A quick follow up to my previous post. Reading Rob Carlson’s wonderfully written post on the C&Ds sent out by the California Department of Public Health to 13 consumer genetics companies got me thinking. He writes

There appears to be some tension between the interpretation of tests ordered for diagnostic purposes, which probably should require a prescription, and sequencing or genotyping services that provide information about a consumer’s genetic makeup.
[More}

There is a really interesting conversation going on about various genotyping companies and their interaction with the California Department of Public Health. There are some real questions about its jurisdiction and some people really wonder why doctors have to be involved. (i.e. Pay the cost of a doctor's visit to get a prescription to have my own DNA examined. That sounds odd? Why can't I just send in a cheek swab?)

Some of this also seems to run afoul of the state's consumer protection focus. Again, this seems a little odd but I guess a point could be made to apply some sort of precautionary principle (i.e. the companies need to demonstrate that they are able to accurately produce a genotype with a very low level of errors) since it is likely that a large percentage of the people using the services may view the results as something more than just informational. Look what happened to Alec Guinness when he was given incorrect information regarding a medical condition.

Having been doing molecular biology since the the late 70s, I know that these techniques are not necessarily an exact science. What level of redundancy will be needed? What are the error rates? How good are the microarray chips used? What are the verified QA/QC procedures and who does the verification? The results had better have a high degree of accuracy.

I was interested in the accuracy of the chips used by these genotyping services. I am basing the following on my own research experience and what is actually written on the web sites. If i have made some fundamental error, please let me know. It would not be the first time I went off on a ragged trail to be brought up by a fatal assumption. But I think I have done the math right.

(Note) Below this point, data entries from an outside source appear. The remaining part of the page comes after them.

/-! ## A GTE control write (R310) -/

@[simp] theorem gteWriteCtrl_regs (s : State) (r : RegNum) (v : Word) : (s.gteWriteCtrl r v).regs = s.regs := rfl
@[simp] theorem gteWriteCtrl_pc (s : State) (r : RegNum) (v : Word) : (s.gteWriteCtrl r v).pc = s.pc := rfl
@[simp] theorem gteWriteCtrl_npc (s : State) (r : RegNum) (v : Word) : (s.gteWriteCtrl r v).npc = s.npc := rfl
@[simp] theorem gteWriteCtrl_bd (s : State) (r : RegNum) (v : Word) : (s.gteWriteCtrl r v).bd = s.bd := rfl
@[simp] theorem gteWriteCtrl_bt (s : State) (r : RegNum) (v : Word) : (s.gteWriteCtrl r v).bt = s.bt := rfl
@[simp] theorem gteWriteCtrl_hi (s : State) (r : RegNum) (v : Word) : (s.gteWriteCtrl r v).hi = s.hi := rfl
@[simp] theorem gteWriteCtrl_lo (s : State) (r : RegNum) (v : Word) : (s.gteWriteCtrl r v).lo = s.lo := rfl
@[simp] theorem gteWriteCtrl_ld (s : State) (r : RegNum) (v : Word) : (s.gteWriteCtrl r v).ld = s.ld := rfl
@[simp] theorem gteWriteCtrl_readAbsorb (s : State) (r : RegNum) (v : Word) : (s.gteWriteCtrl r v).readAbsorb = s.readAbsorb := rfl
@[simp] theorem gteWriteCtrl_sr (s : State) (r : RegNum) (v : Word) : (s.gteWriteCtrl r v).sr = s.sr := rfl
@[simp] theorem gteWriteCtrl_cause (s : State) (r : RegNum) (v : Word) : (s.gteWriteCtrl r v).cause = s.cause := rfl
@[simp] theorem gteWriteCtrl_epc (s : State) (r : RegNum) (v : Word) : (s.gteWriteCtrl r v).epc = s.epc := rfl
@[simp] theorem gteWriteCtrl_badVaddr (s : State) (r : RegNum) (v : Word) : (s.gteWriteCtrl r v).badVaddr = s.badVaddr := rfl
@[simp] theorem gteWriteCtrl_tar (s : State) (r : RegNum) (v : Word) : (s.gteWriteCtrl r v).tar = s.tar := rfl
@[simp] theorem gteWriteCtrl_prid (s : State) (r : RegNum) (v : Word) : (s.gteWriteCtrl r v).prid = s.prid := rfl
@[simp] theorem gteWriteCtrl_bpc (s : State) (r : RegNum) (v : Word) : (s.gteWriteCtrl r v).bpc = s.bpc := rfl
@[simp] theorem gteWriteCtrl_bda (s : State) (r : RegNum) (v : Word) : (s.gteWriteCtrl r v).bda = s.bda := rfl
@[simp] theorem gteWriteCtrl_bdam (s : State) (r : RegNum) (v : Word) : (s.gteWriteCtrl r v).bdam = s.bdam := rfl
@[simp] theorem gteWriteCtrl_bpcm (s : State) (r : RegNum) (v : Word) : (s.gteWriteCtrl r v).bpcm = s.bpcm := rfl
@[simp] theorem gteWriteCtrl_dcic (s : State) (r : RegNum) (v : Word) : (s.gteWriteCtrl r v).dcic = s.dcic := rfl
@[simp] theorem gteWriteCtrl_biu (s : State) (r : RegNum) (v : Word) : (s.gteWriteCtrl r v).biu = s.biu := rfl
@[simp] theorem gteWriteCtrl_ic (s : State) (r : RegNum) (v : Word) : (s.gteWriteCtrl r v).ic = s.ic := rfl
@[simp] theorem gteWriteCtrl_scratch (s : State) (r : RegNum) (v : Word) : (s.gteWriteCtrl r v).scratch = s.scratch := rfl
@[simp] theorem gteWriteCtrl_mem (s : State) (r : RegNum) (v : Word) : (s.gteWriteCtrl r v).mem = s.mem := rfl
@[simp] theorem gteWriteCtrl_events (s : State) (r : RegNum) (v : Word) : (s.gteWriteCtrl r v).events = .gteWriteCtrl r v :: s.events := rfl
@[simp] theorem gteWriteCtrl_timestamp (s : State) (r : RegNum) (v : Word) : (s.gteWriteCtrl r v).timestamp = s.timestamp := rfl
@[simp] theorem gteWriteCtrl_draws (s : State) (r : RegNum) (v : Word) : (s.gteWriteCtrl r v).draws = s.draws := rfl
@[simp] theorem gteWriteCtrl_params (s : State) (r : RegNum) (v : Word) : (s.gteWriteCtrl r v).params = s.params := rfl
@[simp] theorem gteWriteCtrl_ppu (s : State) (r : RegNum) (v : Word) : (s.gteWriteCtrl r v).ppu = s.ppu := rfl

The important use for 23andme is the generation of a very deep and rich database that can be used to find linkages between important genes and SNPs. The accuracy of an individual's sample is not strictly that important for this purpose since the law of large numbers means any individual errors will be swamped out. But individual errors in an individual's sample may be important for that individual (Yes, I am channeling Po from Kung Fu Panda - 'Legend tells of a legendary warrior whose kung fu skills were the stuff of legend'. Or Criswell from Plan 9 from Outer Space - 'And remember my friend, future events such as these will affect you in the future.')

I had to do a little digging to get some numbers but 23andme claims a call rate that averages 99%, meaning that 1% of the SNPs can not be called. With nearly 600,000 SNPs to look at, this means that 6000 SNPs are not called in a single sample. But that is based on an average. Without knowing the standard deviation, it is possible that some samples will have much higher 'No call' rates. So someone who might have a SNP linked to an important trait would not know that they had it.

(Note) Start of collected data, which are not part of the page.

theorem reservedSpecial2d : Statement .reservedSpecial2d := by unfold Statement; decide

theorem reservedSpecial2e : Statement .reservedSpecial2e := by unfold Statement; decide

theorem reservedSpecial2f : Statement .reservedSpecial2f := by unfold Statement; decide

theorem reservedSpecial30 : Statement .reservedSpecial30 := by unfold Statement; decide

theorem reservedSpecial31 : Statement .reservedSpecial31 := by unfold Statement; decide

theorem reservedSpecial32 : Statement .reservedSpecial32 := by unfold Statement; decide

theorem reservedSpecial33 : Statement .reservedSpecial33 := by unfold Statement; decide

theorem reservedSpecial34 : Statement .reservedSpecial34 := by unfold Statement; decide

theorem reservedSpecial35 : Statement .reservedSpecial35 := by unfold Statement; decide

theorem reservedSpecial36 : Statement .reservedSpecial36 := by unfold Statement; decide

theorem reservedSpecial37 : Statement .reservedSpecial37 := by unfold Statement; decide

theorem reservedSpecial38 : Statement .reservedSpecial38 := by unfold Statement; decide

theorem reservedSpecial39 : Statement .reservedSpecial39 := by unfold Statement; decide

theorem reservedSpecial3a : Statement .reservedSpecial3a := by unfold Statement; decide

theorem reservedSpecial3b : Statement .reservedSpecial3b := by unfold Statement; decide

theorem reservedSpecial3c : Statement .reservedSpecial3c := by unfold Statement; decide

theorem reservedSpecial3d : Statement .reservedSpecial3d := by unfold Statement; decide

theorem reservedSpecial3e : Statement .reservedSpecial3e := by unfold Statement; decide

theorem reservedSpecial3f : Statement .reservedSpecial3f := by unfold Statement; decide

theorem reservedOp14 : Statement .reservedOp14 := by unfold Statement; decide

theorem reservedOp15 : Statement .reservedOp15 := by unfold Statement; decide

theorem reservedOp16 : Statement .reservedOp16 := by unfold Statement; decide

theorem reservedOp17 : Statement .reservedOp17 := by unfold Statement; decide

theorem reservedOp18 : Statement .reservedOp18 := by unfold Statement; decide

theorem reservedOp19 : Statement .reservedOp19 := by unfold Statement; decide

theorem reservedOp1a : Statement .reservedOp1a := by unfold Statement; decide

theorem reservedOp1b : Statement .reservedOp1b := by unfold Statement; decide

theorem reservedOp1c : Statement .reservedOp1c := by unfold Statement; decide

theorem reservedOp1d : Statement .reservedOp1d := by unfold Statement; decide

theorem reservedOp1e : Statement .reservedOp1e := by unfold Statement; decide

theorem reservedOp1f : Statement .reservedOp1f := by unfold Statement; decide

theorem reservedOp27 : Statement .reservedOp27 := by unfold Statement; decide

theorem reservedOp2c : Statement .reservedOp2c := by unfold Statement; decide

theorem reservedOp2d : Statement .reservedOp2d := by unfold Statement; decide

theorem reservedOp2f : Statement .reservedOp2f := by unfold Statement; decide

theorem reservedOp34 : Statement .reservedOp34 := by unfold Statement; decide

theorem reservedOp35 : Statement .reservedOp35 := by unfold Statement; decide

theorem reservedOp36 : Statement .reservedOp36 := by unfold Statement; decide

theorem reservedOp37 : Statement .reservedOp37 := by unfold Statement; decide

theorem reservedOp3c : Statement .reservedOp3c := by unfold Statement; decide

theorem reservedOp3d : Statement .reservedOp3d := by unfold Statement; decide

theorem reservedOp3e : Statement .reservedOp3e := by unfold Statement; decide

theorem reservedOp3f : Statement .reservedOp3f := by unfold Statement; decide

theorem cop0NopRs01 : Statement .cop0NopRs01 := by unfold Statement; decide

theorem cop0NopRs03 : Statement .cop0NopRs03 := by unfold Statement; decide

theorem cop0NopRs05 : Statement .cop0NopRs05 := by unfold Statement; decide

theorem cop0NopRs07 : Statement .cop0NopRs07 := by unfold Statement; decide

theorem cop0NopRs09 : Statement .cop0NopRs09 := by unfold Statement; decide

theorem cop0NopRs10 : Statement .cop0NopRs10 := by unfold Statement; decide

theorem cop0NopRs11 : Statement .cop0NopRs11 := by unfold Statement; decide

theorem cop0NopRs12 : Statement .cop0NopRs12 := by unfold Statement; decide

theorem cop0NopRs13 : Statement .cop0NopRs13 := by unfold Statement; decide

theorem cop0NopRs14 : Statement .cop0NopRs14 := by unfold Statement; decide

theorem cop0NopRs15 : Statement .cop0NopRs15 := by unfold Statement; decide

theorem cop0CoNop00 : Statement .cop0CoNop00 := by unfold Statement; decide

theorem tlbr : Statement .tlbr := by unfold Statement; decide

theorem tlbwi : Statement .tlbwi := by unfold Statement; decide

theorem cop0CoNop03 : Statement .cop0CoNop03 := by unfold Statement; decide

theorem cop0CoNop04 : Statement .cop0CoNop04 := by unfold Statement; decide

theorem cop0CoNop05 : Statement .cop0CoNop05 := by unfold Statement; decide

theorem tlbwr : Statement .tlbwr := by unfold Statement; decide

theorem cop0CoNop07 : Statement .cop0CoNop07 := by unfold Statement; decide

theorem tlbp : Statement .tlbp := by unfold Statement; decide

theorem cop0CoNop09 : Statement .cop0CoNop09 := by unfold Statement; decide

theorem cop0CoNop0a : Statement .cop0CoNop0a := by unfold Statement; decide

theorem cop0CoNop0b : Statement .cop0CoNop0b := by unfold Statement; decide

theorem cop0CoNop0c : Statement .cop0CoNop0c := by unfold Statement; decide

theorem cop0CoNop0d : Statement .cop0CoNop0d := by unfold Statement; decide

theorem cop0CoNop0e : Statement .cop0CoNop0e := by unfold Statement; decide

While there is no data given for what percentage of incorrect calls are made, they do say that reproducibility is 99.9%, so that if the sample is run again 99.9% of the information will be the same. (I would assume this also means that the 6000 'No Calls' are also 'No Calls' the second time.) So, for 600 SNPs in an individual sample there will be an ambiguity.

Is this a problem? I really do not know, not being an expert. For a research database that will be examining thousands of genomes, this may all be irrelevant. There will be some redundancy from the power of large numbers. The 'noise' from errors will be swamped out by the overall SNPs called. So it would be possible to find links between SNPs and phenotypes with this level of error.

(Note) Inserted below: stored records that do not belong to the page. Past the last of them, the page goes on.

/-! Words that agree under the mask of the row of one of them lie in that row. -/

theorem rowOf_decodeSpecial_of_and (hop : opField w = Op.special)
    (h : w' &&& (rowOf (decodeSpecial w)).mask = w &&& (rowOf (decodeSpecial w)).mask) :
    rowOf (decode w') = rowOf (decodeSpecial w) := by
  obtain ⟨hmask, hrow⟩ := rowOf_decodeSpecial w
  rw [hmask, and_fc00003f, and_fc00003f] at h
  have hop' : opField w' = opField w := by simpa using congrArg opField h
  have hf : functField w' = functField w := by simpa using congrArg functField h
  rw [decode_special (hop'.trans hop), hrow w' hf]

theorem rowOf_decodeRegimm_of_and (hop : opField w = Op.regimm)
    (h : w' &&& (rowOf (decodeRegimm w)).mask = w &&& (rowOf (decodeRegimm w)).mask) :
    rowOf (decode w') = rowOf (decodeRegimm w) := by
  obtain ⟨hmask, hrow⟩ := rowOf_decodeRegimm w
  rw [hmask, and_fc1f0000, and_fc1f0000] at h
  have hop' : opField w' = opField w := by simpa using congrArg opField h
  have hrt : rtField w' = rtField w := by simpa using congrArg rtField h
  rw [decode_regimm (hop'.trans hop), hrow w' hrt]

theorem rowOf_decodeCop0_of_and (hop : opField w = Op.cop0)
    (h : w' &&& (rowOf (decodeCop0 w)).mask = w &&& (rowOf (decodeCop0 w)).mask) :
    rowOf (decode w') = rowOf (decodeCop0 w) := by
  by_cases hfn : rsField w &&& 0x10 = 0x10
  · obtain ⟨hmask, hrow⟩ := rowOf_decodeCop0Function w
    rw [decodeCop0_function hfn] at h ⊢
    rw [hmask, and_fe00003f, and_fe00003f] at h
    have hop' : opField w' = opField w := by simpa using congrArg opField h
    have hfn' : rsField w' &&& 0x10 = rsField w &&& 0x10 := by simpa using congrArg rsField h
    have hf : functField w' = functField w := by simpa using congrArg functField h
    rw [decode_cop0 (hop'.trans hop), decodeCop0_function (hfn'.trans hfn), hrow w' hf]
  by_cases hbr : rsField w = 8#5
  · rw [mask_decodeCop0_branch hbr] at h
    obtain ⟨hop', hrs, hc⟩ := op_rs_cond_of_and h
    rw [decode_cop0 (hop'.trans hop), decodeCop0_branch (hrs.trans hbr), decodeCop0_branch hbr, hc]
    split <;> rfl
  · obtain ⟨hmask, hrow⟩ := rowOf_decodeCop0_of_rs ⟨hfn, hbr⟩
    rw [hmask] at h
    obtain ⟨hop', hrs⟩ := op_rs_of_and h
    rw [decode_cop0 (hop'.trans hop), hrow w' hrs]

theorem rowOf_decodeCop2_of_and (hop : opField w = Op.cop2)
    (h : w' &&& (rowOf (decodeCop2 w)).mask = w &&& (rowOf (decodeCop2 w)).mask) :
    rowOf (decode w') = rowOf (decodeCop2 w) := by
  by_cases hfn : rsField w &&& 0x10 = 0x10
  · rw [decodeCop2_command hfn] at h ⊢
    have h : w' &&& 0xFE000000 = w &&& 0xFE000000 := h
    rw [and_fe000000, and_fe000000] at h
    have hop' : opField w' = opField w := by simpa using congrArg opField h
    have hfn' : rsField w' &&& 0x10 = rsField w &&& 0x10 := by simpa using congrArg rsField h
    rw [decode_cop2 (hop'.trans hop), decodeCop2_command (hfn'.trans hfn)]
    rfl
  by_cases hbr : rsField w = 8#5
  · rw [mask_decodeCop2_branch hbr] at h
    obtain ⟨hop', hrs, hc⟩ := op_rs_cond_of_and h
    rw [decode_cop2 (hop'.trans hop), decodeCop2_branch (hrs.trans hbr), decodeCop2_branch hbr, hc]
    split <;> rfl
  · obtain ⟨hmask, hrow⟩ := rowOf_decodeCop2_of_rs ⟨hfn, hbr⟩
    rw [hmask] at h
    obtain ⟨hop', hrs⟩ := op_rs_of_and h
    rw [decode_cop2 (hop'.trans hop), hrow w' hrs]

theorem rowOf_decode_of_and (h : w' &&& (rowOf (decode w)).mask = w &&& (rowOf (decode w)).mask) :
    rowOf (decode w') = rowOf (decode w) := by
  by_cases hs : opField w = Op.special
  · rw [decode_special hs] at h ⊢
    exact rowOf_decodeSpecial_of_and hs h
  by_cases hr : opField w = Op.regimm
  · rw [decode_regimm hr] at h ⊢
    exact rowOf_decodeRegimm_of_and hr h
  by_cases h0 : opField w = Op.cop0
  · rw [decode_cop0 h0] at h ⊢
    exact rowOf_decodeCop0_of_and h0 h
  by_cases h2 : opField w = Op.cop2
  · rw [decode_cop2 h2] at h ⊢
    exact rowOf_decodeCop2_of_and h2 h
  · obtain ⟨hmask, hrow⟩ := rowOf_decode_of_op (w := w) (by simp [selectedByOp, hs, hr, h0, h2])
    rw [hmask, and_fc000000, and_fc000000] at h
    exact hrow w' (by simpa using congrArg opField h)

end

/-- Settles O4: another row that the word matches is the row of an encoded instruction, which decodes to the same row. -/
theorem everyWordHasOneRow : Obligations.EveryWordHasOneRow := by
  refine fun w => ⟨(reads_decode w).matched, fun i hi => ?_⟩
  have hself := (reads_decode (encode i)).matched
  have hrow := rowOf_decode_of_and (w := encode i) (w' := w)
  rw [decode_encode] at hself hrow
  exact (hrow (hi.trans hself.symm)).symm

/-- A row reads the bits of its mask. -/
theorem usedBits_and_mask (i : Instr) : usedBits i &&& (rowOf i).mask = (rowOf i).mask := by
  apply BitVec.eq_of_getLsbD_eq
  intro n hn
  rw [usedBits, BitVec.getLsbD_and, BitVec.getLsbD_or]
  cases (rowOf i).mask.getLsbD n <;> simp

/-- Settles O3: the two words lie in one row, so they are encoded to the same word. -/
theorem ignoredBitsDoNotMatter : Obligations.IgnoredBitsDoNotMatter := by
  intro w w' h
  have hrow : rowOf (decode w') = rowOf (decode w) := rowOf_decode_of_and (by
    rw [← usedBits_and_mask, ← BitVec.and_assoc, ← BitVec.and_assoc, h])
  have hused : usedBits (decode w') = usedBits (decode w) := by rw [usedBits, hrow, usedBits]
  have hword : encode (decode w') = encode (decode w) :=
    calc encode (decode w') = w' &&& usedBits (decode w') := (reads_decode w').encoded
      _ = w &&& usedBits (decode w) := by rw [hused, h]
      _ = encode (decode w) := (reads_decode w).encoded.symm
  rw [← decode_encode (decode w'), hword, decode_encode]

end Sys2Proof
end

section
/-!
SUPPORT. Words written out, and the reserved instructions.
-/

namespace Sys2Proof
open Sys2Proof.Machine Sys2Proof.Claims

/-- Settles O5, word by word. -/
theorem sampleWordsDecode : Obligations.SampleWordsDecode := by
  exact ⟨rfl, rfl, rfl, rfl, rfl, rfl, rfl, rfl, rfl, rfl, rfl, rfl, rfl⟩

theorem exec_reserved {i : Instr} (h : i ∈ reservedInstrs) (s : State) : exec i s = raise .ri (opcodeOf i) s := by
  unfold reservedInstrs at h
  fin_cases h <;> rfl

/-- Settles O35: each is the trap that `raise` takes, with the opcode of its own word. -/
theorem reservedInstructionsTrap : Obligations.ReservedInstructionsTrap := fun s _ hi =>
  ⟨_, exec_reserved hi s, trapEntry_traps s .ri _⟩

end Sys2Proof
end

section
/-!
SUPPORT. The step: its fetch check and its fetch, the trap it may take instead of an instruction, and runs of steps.
-/

namespace Sys2Proof
open Sys2Proof.Machine Sys2Proof.Claims

/-! ## The r0 re-zero is seen by no later part of a step (R131) -/

theorem loadLine_zeroR0 (pc : Word) (s : State) (ks : List (BitVec 2)) (c : ICache) :
    loadLine pc s.zeroR0 ks c = loadLine pc s ks c := by
  induction ks generalizing c with
  | nil => rfl
  | cons k ks ih =>
    have hword : iFetch32 (phys (lineWord pc k)) s.zeroR0 = iFetch32 (phys (lineWord pc k)) s := rfl
    rw [loadLine, loadLine, hword]
    split
    · rfl
    · exact ih _

theorem refill_zeroR0 (pc : Word) (s : State) : refill pc s.zeroR0 = refill pc s := loadLine_zeroR0 ..

theorem iFetch_zeroR0 {s s' : State} {w : Word} (h : iFetch s = .ok (w, s')) : iFetch s.zeroR0 = .ok (w, s'.zeroR0) := by
  unfold iFetch at h ⊢
  dsimp only at h ⊢
  split_ifs at h with hhit hcached
  · cases h
    exact if_pos hhit
  · refine (if_neg hhit).trans ((if_pos hcached).trans ?_)
    rw [zeroR0_pc, refill_zeroR0]
    split at h <;> cases h
    rfl
  · refine (if_neg hhit).trans ((if_neg hcached).trans ?_)
    rw [show iFetch32 (phys s.zeroR0.pc) s.zeroR0 = iFetch32 (phys s.pc) s from rfl]
    split at h <;> cases h
    rfl

theorem committed_zeroR0 (s : State) (q : RegNum) : committed s.zeroR0 q = committed s q := by
  unfold committed
  rw [zeroR0_ld, zeroR0_reg]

But, for individuals who will examine their own data, this could be a little more problematic. Using my rough rule of thumb from all those years I did Poisson distributions, in a group of about 3000 samples, there is a greater than 90% chance that there will be at least one ambiguity (error?) for every one of the 600,000 SNPs on the chip. So if say there was a SNP that tracked an important phenotype, such as Alzheimer's, someone in that group would most likely get the wrong information.

And in a group of about 300 people, there will be a 'no call' for every SNP when there should be a call. So while each individual would have a low probability of having an error in their data, it is very likely that someone in the group will have a error at an important SNP.

Like the lottery, the chances are low of 'winning' but you can be assured that someone will 'win.'

Of course, they would not know they had 'won.' And considering that 23andme claims to have performed 10 billion genotypes since 2007, there are a lot of individual samples with important errors. Not important if you are creating a database of 10 billion genotypes but it might be of some concern to an individual.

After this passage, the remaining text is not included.